2. SunAmerica will have the right to designate one person (in
addition to the SunAmerica Designees) to serve as an observer of the Board of
Directors (the "Observer"). The Observer will be given such notices, information
and access to information that is sent or made available to any director of
Danskin. The Observer shall have the right to attend any and all meetings of the
Board of Directors of Danskin, but shall have no voting rights whatsoever at any
such meeting.
3. The Board of Directors shall invite Electra Investments PLC to
designate an individual to become a member of the Board of Directors and shall
create a vacancy on the Board, by increasing the size of the Board of Directors
by one or otherwise, should Electra agree to designate such an individual.

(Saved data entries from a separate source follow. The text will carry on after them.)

-- ==== Sys2Proof/Laws/Step.lean ====
section
/-! SUPPORT. All that the command port, a host's procedure and a step can do (spec/30_encoding.md R96,
60_exceptions.md R216, 70_reset_and_hazards.md R247). -/

namespace Sys2Proof.Machine

/-- A request in `IDLE` is taken. -/
theorem accepting_idle {k : State → State} {s : State} (h : s.phase = .idle) :
    accepting k s = .next (k { s with rsp := none, events := [] }) := by
  simp [accepting, h]

/-- A request in any other phase waits. -/
theorem accepting_busy {k : State → State} {s : State} (h : s.phase ≠ .idle) : accepting k s = .next s := by
  cases hp : s.phase <;> simp_all [accepting]

/-- What `accepting` answers is a next state. -/
theorem accepting_cases {k : State → State} {s t : State} (h : accepting k s = .next t) :
    (s.phase = .idle ∧ t = k { s with rsp := none, events := [] }) ∨ (s.phase ≠ .idle ∧ t = s) := by
  by_cases hp : s.phase = .idle
  · rw [accepting_idle hp] at h; cases h; exact .inl ⟨hp, rfl⟩
  · rw [accepting_busy hp] at h; cases h; exact .inr ⟨hp, rfl⟩

/-- A checked operand is used, or its reason aborts. -/
theorem withOperand_cases {α : Type} (x : Except AbortReason α) (k : α → State → State) (s : State) :
    (∃ v, x = .ok v ∧ withOperand x k s = k v s) ∨ ∃ r, x = .error r ∧ withOperand x k s = raiseAbort r s := by
  cases x with
  | ok v => exact .inl ⟨v, rfl, rfl⟩
  | error r => exact .inr ⟨r, rfl, rfl⟩

/-- A frame operand's frame number, or the reason why there is none: alignment first. -/
theorem frameOperand_aligned {last : Ppn} {a : Word} (h : a.extractLsb' 0 12 = 0) :
    frameOperand last a = poolPpnOperand last (a >>> 12) := by
  rw [frameOperand, if_pos h]

/-- What an environment procedure of the host comes to. -/
theorem hostProcedure_cases {α : Type} {r : PoolResult α} {value : α → Option Nat} {s t : State}
    (h : hostProcedure r value s = .next t) :
    (∃ v p, r = .ok v p ∧ t = { s with pool := p, hostVal := value v })
      ∨ ∃ w p, r = .stop w p ∧ t = raiseStop w { s with pool := p, hostVal := none } := by
  cases r with
  | ok v p => cases h; exact .inl ⟨v, p, rfl, rfl⟩
  | stop w p => cases h; exact .inr ⟨w, p, rfl, rfl⟩
  | fault f => cases h

/-- A host that ends the process halts the machine with the condition it names (60_exceptions.md R216). -/
theorem hostMove_terminate (c : TermCause) (s : State) :
    hostMove (.terminate c) s = .next (raiseTerminate c { s with hostVal := none }) := rfl

/-- A reset that cuts off a handler call uses up that call's turn. -/
theorem turnsAfterReset_waiting {s : State} (h : s.phase = .hwait ∨ s.phase = .pwait) :
    turnsAfterReset s = turnsAfter s := by
  rcases h with h | h <;> simp [turnsAfterReset, h]

/-- Any other reset leaves the turns. -/
theorem turnsAfterReset_idle {s : State} (h : s.phase ≠ .hwait) (h' : s.phase ≠ .pwait) :
    turnsAfterReset s = s.agentTurns := by
  cases hp : s.phase <;> simp_all [turnsAfterReset]

/-- All that a step can do: a reset, nothing for want of a host action, a host action, or a row of the access. -/
theorem step_cases {s t : State} (h : step s = .next t) :
    (∃ q, s.hostQueue = .reset :: q ∧ t = resetMachine { s with hostQueue := q })
      ∨ (s.phase = .idle ∧ s.hostQueue = [] ∧ t = s)
      ∨ (∃ a q, s.phase = .idle ∧ s.hostQueue = a :: q ∧ a ≠ .reset ∧ hostMove a { s with hostQueue := q } = .next t)
      ∨ (s.phase ≠ .idle ∧ s.phase ≠ .halt ∧ phaseStep s = .ok t) := by
  have walker : walkerOrHost s = .next t → (∀ q, s.hostQueue ≠ .reset :: q) →
      (s.phase = .idle ∧ s.hostQueue = [] ∧ t = s)
      ∨ (∃ a q, s.phase = .idle ∧ s.hostQueue = a :: q ∧ a ≠ .reset ∧ hostMove a { s with hostQueue := q } = .next t)
      ∨ (s.phase ≠ .idle ∧ s.phase ≠ .halt ∧ phaseStep s = .ok t) := by
    intro h hq
    by_cases hi : s.phase = .idle
    · unfold walkerOrHost at h
      split at h
      · split at h
        · cases h; exact .inl ⟨hi, ‹_›, rfl⟩
        · rename_i a q hl
          exact .inr (.inl ⟨a, q, hi, hl, fun e => hq q (e ▸ hl), h⟩)
      · simp_all
      · simp_all
    · by_cases hh : s.phase = .halt
      · simp only [walkerOrHost, hh] at h; cases h
      · refine .inr (.inr ⟨hi, hh, ?_⟩)
        cases hp : s.phase <;> simp_all [walkerOrHost] <;> (split at h <;> simp_all)
  unfold step machineTurn at h
  split at h
  · cases h; exact .inl ⟨_, ‹_›, rfl⟩
  · exact .inr (walker h (by assumption))

/-- A step in which the host issues a request is that request. -/
theorem step_request {s : State} {r : Req} {q : List HostAction} (hp : s.phase = .idle)
    (hq : s.hostQueue = .request r :: q) : step s = runRequest r { s with hostQueue := q } := by
  simp [step, machineTurn, walkerOrHost, hp, hq, hostMove]

/-- An access begins with nothing answered or recorded. -/
theorem runAccess_idle {s : State} (h : s.phase = .idle) (op : AccessOp) (va b : Word) :
    accepting (runAccess op va b) s =
      .next (runRows accessRows (startAccess op va b { s with rsp := none, events := [] })) := by
  rw [accepting_idle h]; rfl

end Sys2Proof.Machine
end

4. The SunAmerica Designees shall receive the same fees and
expense reimbursement as other non-employee directors of Danskin except that any
SunAmerica Designee who is also an employee of SunAmerica or any of its
affiliates shall not receive any fees for service as a director of Danskin. At a
meeting of stockholders to be held prior to June 30, 1997, Danskin shall seek
shareholder approval to increase the number of shares subject to options to
permit the grant of options to the SunAmerica Designees on the same basis as
other non-employee directors and shall grant such options to them.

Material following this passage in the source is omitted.